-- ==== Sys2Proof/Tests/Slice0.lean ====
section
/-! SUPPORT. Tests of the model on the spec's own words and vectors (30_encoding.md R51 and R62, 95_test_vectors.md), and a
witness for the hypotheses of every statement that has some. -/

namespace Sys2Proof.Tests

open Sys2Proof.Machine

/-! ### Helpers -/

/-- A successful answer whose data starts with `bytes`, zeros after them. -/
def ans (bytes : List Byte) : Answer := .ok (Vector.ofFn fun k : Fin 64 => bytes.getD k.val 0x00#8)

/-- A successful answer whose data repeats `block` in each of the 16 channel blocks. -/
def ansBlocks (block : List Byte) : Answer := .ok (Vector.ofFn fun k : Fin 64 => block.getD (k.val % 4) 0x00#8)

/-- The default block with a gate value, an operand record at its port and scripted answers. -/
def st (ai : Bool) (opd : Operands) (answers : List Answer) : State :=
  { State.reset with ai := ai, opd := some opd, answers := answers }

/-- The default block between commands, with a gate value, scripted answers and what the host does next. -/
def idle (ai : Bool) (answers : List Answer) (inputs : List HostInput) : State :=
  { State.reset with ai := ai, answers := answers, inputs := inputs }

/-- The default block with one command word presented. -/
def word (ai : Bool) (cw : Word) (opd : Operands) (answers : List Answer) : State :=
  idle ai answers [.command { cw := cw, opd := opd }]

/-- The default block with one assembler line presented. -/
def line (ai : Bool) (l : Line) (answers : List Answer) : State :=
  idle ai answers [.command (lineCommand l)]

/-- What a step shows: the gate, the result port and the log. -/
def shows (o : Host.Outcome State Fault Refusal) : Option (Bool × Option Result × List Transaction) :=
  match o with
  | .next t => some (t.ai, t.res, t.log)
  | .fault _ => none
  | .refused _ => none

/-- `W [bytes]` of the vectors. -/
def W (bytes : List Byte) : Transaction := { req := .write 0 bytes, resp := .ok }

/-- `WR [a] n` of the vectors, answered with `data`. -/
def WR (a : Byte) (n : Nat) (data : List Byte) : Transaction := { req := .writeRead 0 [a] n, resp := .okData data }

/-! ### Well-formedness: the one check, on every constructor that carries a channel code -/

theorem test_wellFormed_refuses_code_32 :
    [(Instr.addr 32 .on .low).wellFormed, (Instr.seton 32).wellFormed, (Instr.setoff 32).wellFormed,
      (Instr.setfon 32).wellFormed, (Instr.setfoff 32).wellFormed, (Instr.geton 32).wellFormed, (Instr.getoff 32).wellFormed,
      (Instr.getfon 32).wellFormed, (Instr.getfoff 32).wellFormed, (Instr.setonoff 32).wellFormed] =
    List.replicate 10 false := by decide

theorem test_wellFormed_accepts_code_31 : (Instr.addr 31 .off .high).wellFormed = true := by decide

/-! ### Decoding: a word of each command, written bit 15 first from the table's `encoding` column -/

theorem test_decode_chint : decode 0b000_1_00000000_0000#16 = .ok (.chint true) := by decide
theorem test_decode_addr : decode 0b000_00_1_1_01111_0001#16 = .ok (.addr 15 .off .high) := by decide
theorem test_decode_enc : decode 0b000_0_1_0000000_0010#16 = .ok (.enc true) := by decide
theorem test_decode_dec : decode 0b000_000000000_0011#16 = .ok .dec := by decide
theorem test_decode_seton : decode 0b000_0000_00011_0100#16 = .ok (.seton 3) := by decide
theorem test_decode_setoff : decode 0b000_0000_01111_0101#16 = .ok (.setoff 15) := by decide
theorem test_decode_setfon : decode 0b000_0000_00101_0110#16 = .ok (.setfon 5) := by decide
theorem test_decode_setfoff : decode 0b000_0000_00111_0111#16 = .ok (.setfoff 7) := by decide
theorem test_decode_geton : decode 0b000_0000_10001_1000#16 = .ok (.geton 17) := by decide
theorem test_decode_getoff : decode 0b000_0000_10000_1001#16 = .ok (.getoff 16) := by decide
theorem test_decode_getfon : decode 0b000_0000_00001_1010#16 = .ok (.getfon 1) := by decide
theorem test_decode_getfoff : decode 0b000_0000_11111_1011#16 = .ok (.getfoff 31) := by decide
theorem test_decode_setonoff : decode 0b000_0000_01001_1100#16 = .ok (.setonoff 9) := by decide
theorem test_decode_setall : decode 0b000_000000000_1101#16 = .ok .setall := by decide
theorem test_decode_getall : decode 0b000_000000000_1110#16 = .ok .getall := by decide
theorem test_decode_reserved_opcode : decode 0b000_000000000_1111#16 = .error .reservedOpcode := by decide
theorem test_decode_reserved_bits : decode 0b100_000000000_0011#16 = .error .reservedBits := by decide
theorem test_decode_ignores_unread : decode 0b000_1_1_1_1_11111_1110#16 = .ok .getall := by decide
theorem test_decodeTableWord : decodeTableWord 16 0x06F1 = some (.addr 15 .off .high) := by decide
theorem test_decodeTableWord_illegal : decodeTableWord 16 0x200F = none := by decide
============================================================
Using the entries above, return each line in which the word "idle" occurs.

def idle (ai : Bool) (answers : List Answer) (inputs : List HostInput) : State :=
  idle ai answers [.command { cw := cw, opd := opd }]
  idle ai answers [.command (lineCommand l)]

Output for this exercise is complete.